Perché questo colloquio imbarazzante nella forma e nei contenuti, che potrete ascoltare stasera alle 21.30 durante la prima puntata de Il Lecito, programma di inchieste del giornalista del Sole 24 Ore Claudio Gatti trasmesso da La7, riguarda proprio una impresa di Stato: la Fincantieri, leader mondiale delle navi da crociera controllata dal Tesoro italiano.

Dice Belsito a Barcella: «Mauri, ho parlato adesso con Scarrone... Lui mi ha detto guarda, mi ha dato un consiglio: è meglio che venite giù all'una perché poi loro devono pubblicizzare la cassa integrazione, non possono far passare il contratto da dirigente che devono fare casino con il governo. Quindi sbattiamocene i coglioni e pensiamo a noi».

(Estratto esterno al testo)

-- ==== Sys2Proof/Machine/EscapeCodec.lean ====
section
/-! DEFINITION. The escape encoder and decoder units and the operations ENCODE_DATA and DECODE_DATA
(40_escape_codec.md). -/

namespace Sys2Proof.Machine

/-- The encoder's transient state (10_state.md R34), and the reads and writes it has made (70_reset_and_hazards.md R262,
log 14). -/
structure Encoder where
  i : Nat
  j : Nat
  reads : Nat
  writes : Nat
  deriving DecidableEq, Repr

/-- The decoder's transient state (10_state.md R34, R35), and the reads and writes it has made. -/
structure Decoder where
  i : Nat
  j : Nat
  pend : Bool
  reads : Nat
  writes : Nat
  deriving DecidableEq, Repr

/-- The loop of EncodeInto (40_escape_codec.md R101) over the `k` input bytes still to come: full, stop; read a byte; an
expansion that fits is written whole, under either policy; one that does not fit ends the loop, ATOMIC writing none of
it and SPLIT the part there is room for (log 11). -/
def encodeLoop (src dst : Space) (a o cap : Nat) : Nat → Encoder → State → Res (State × Encoder)
  | 0, u, s => .next (s, u)
  | k + 1, u, s =>
    if u.j = cap then .next (s, u)
    else
      andThen (memRead s src (a + u.i)) fun b =>
        if u.j + (esc b).length ≤ cap then
          andThen (memWriteList s dst (o + u.j) (esc b)) fun s' =>
            encodeLoop src dst a o cap k
              { i := u.i + 1, j := u.j + (esc b).length,
                reads := u.reads + 1, writes := u.writes + (esc b).length } s'
        else
          match s.cfg.encTrunc with
          | .atomic => .next (s, { u with reads := u.reads + 1 })
          | .split =>
            andThen (memWriteList s dst (o + u.j) ((esc b).take (cap - u.j))) fun s' =>
              .next (s', { u with j := cap, reads := u.reads + 1, writes := u.writes + (cap - u.j) })

/-- EncodeInto(Si, a, n, So, o, cap) (R101). The count it returns is the unit's `j`. -/
def encodeInto (s : State) (src : Space) (a n : Nat) (dst : Space) (o cap : Nat) : Res (State × Encoder) :=
  encodeLoop src dst a o cap n { i := 0, j := 0, reads := 0, writes := 0 } s

/-- Write what a byte step emits, if anything, at `o + j` (R107). -/
def emit (s : State) (dst : Space) (a : Nat) : Option Byte → Res State
  | none => .next s
  | some e => memWrite s dst a e

/-- The loop of DecodeInto (40_escape_codec.md R107) over the `k` input bytes still to come. -/
def decodeLoop (src dst : Space) (a o cap : Nat) : Nat → Decoder → State → Res (State × Decoder)
  | 0, u, s => .next (s, u)
  | k + 1, u, s =>
    if u.j = cap then .next (s, u)
    else
      andThen (memRead s src (a + u.i)) fun b =>
        andThen (emit s dst (o + u.j) (decStep u.pend b).1) fun s' =>
          decodeLoop src dst a o cap k
            { i := u.i + 1, j := u.j + (decStep u.pend b).1.toList.length, pend := (decStep u.pend b).2,
              reads := u.reads + 1, writes := u.writes + (decStep u.pend b).1.toList.length } s'

/-- DecodeInto(Si, a, n, So, o, cap) (R107). The count it returns is the unit's `j`; a final PEND is dropped (R106). -/
def decodeInto (s : State) (src : Space) (a n : Nat) (dst : Space) (o cap : Nat) : Res (State × Decoder) :=
  decodeLoop src dst a o cap n { i := 0, j := 0, pend := false, reads := 0, writes := 0 } s

/-- How many byte steps an operation took: its MemReads and its MemWrites (70_reset_and_hazards.md R262, log 14). -/
structure Steps where
  reads : Nat
  writes : Nat
  deriving DecidableEq, Repr

/-- ENCODE_DATA (40_escape_codec.md R101), with the byte steps it took. -/
def runEncodeData (s : State) : Res (State × Steps) :=
  if s.inLen > s.cfg.inSize then refuse .inputOverrun
  else if s.outCap > s.cfg.outSize then refuse .outputOverrun
  else
    andThen (encodeInto s .inp 0 s.inLen .out 0 s.outCap) fun r =>
      .next (regSet r.1 .result r.2.j, { reads := r.2.reads, writes := r.2.writes })

/-- ENCODE_DATA (40_escape_codec.md R101). -/
def execEncodeData (s : State) : Res State := andThen (runEncodeData s) fun r => .next r.1

/-- DECODE_DATA (40_escape_codec.md R107), with the byte steps it took. -/
def runDecodeData (s : State) : Res (State × Steps) :=
  if s.inLen > s.cfg.inSize then refuse .inputOverrun
  else if s.outCap > s.cfg.outSize then refuse .outputOverrun
  else
    andThen (decodeInto s .inp 0 s.inLen .out 0 s.outCap) fun r =>
      .next (regSet r.1 .result r.2.j, { reads := r.2.reads, writes := r.2.writes })

/-- DECODE_DATA (40_escape_codec.md R107). -/
def execDecodeData (s : State) : Res State := andThen (runDecodeData s) fun r => .next r.1

end Sys2Proof.Machine
end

«Scarrone» è Sandro Scarrone, capo del personale della Fincantieri il quale, secondo la ricostruzione di Gatti, ha in evidenza sul tavolo una pratica fortemente caldeggiata dall'ex tesoriere leghista. Ovvero, l'assunzione come dirigente della grande industria navale del fido Barcella, che Bossi ha portato a Roma come suo capo di gabinetto al ministero delle Riforme, nonostante un curriculum non proprio ortodosso per quel ruolo. Una pratica talmente importante da essere chiusa, a quanto lascia intendere quello scambio verbale, proprio mentre ci si sta apprestando ad annunciare la cassa integrazione.

Che cosa c'entra Belsito in tutto questo? Il tesoriere del Carroccio è consigliere di amministrazione della Fincantieri, in quota Lega. Lo è stato una prima volta nel 2003. Ma ora è tornato con una prospettiva folgorante: quella di essere nominato vicepresidente. E ancora non sa che alla morte di Maurizio Balocchi, che lo ha preceduto nell'incarico di partito, ne erediterà anche la poltrona governativa: sottosegretario alla Semplificazione.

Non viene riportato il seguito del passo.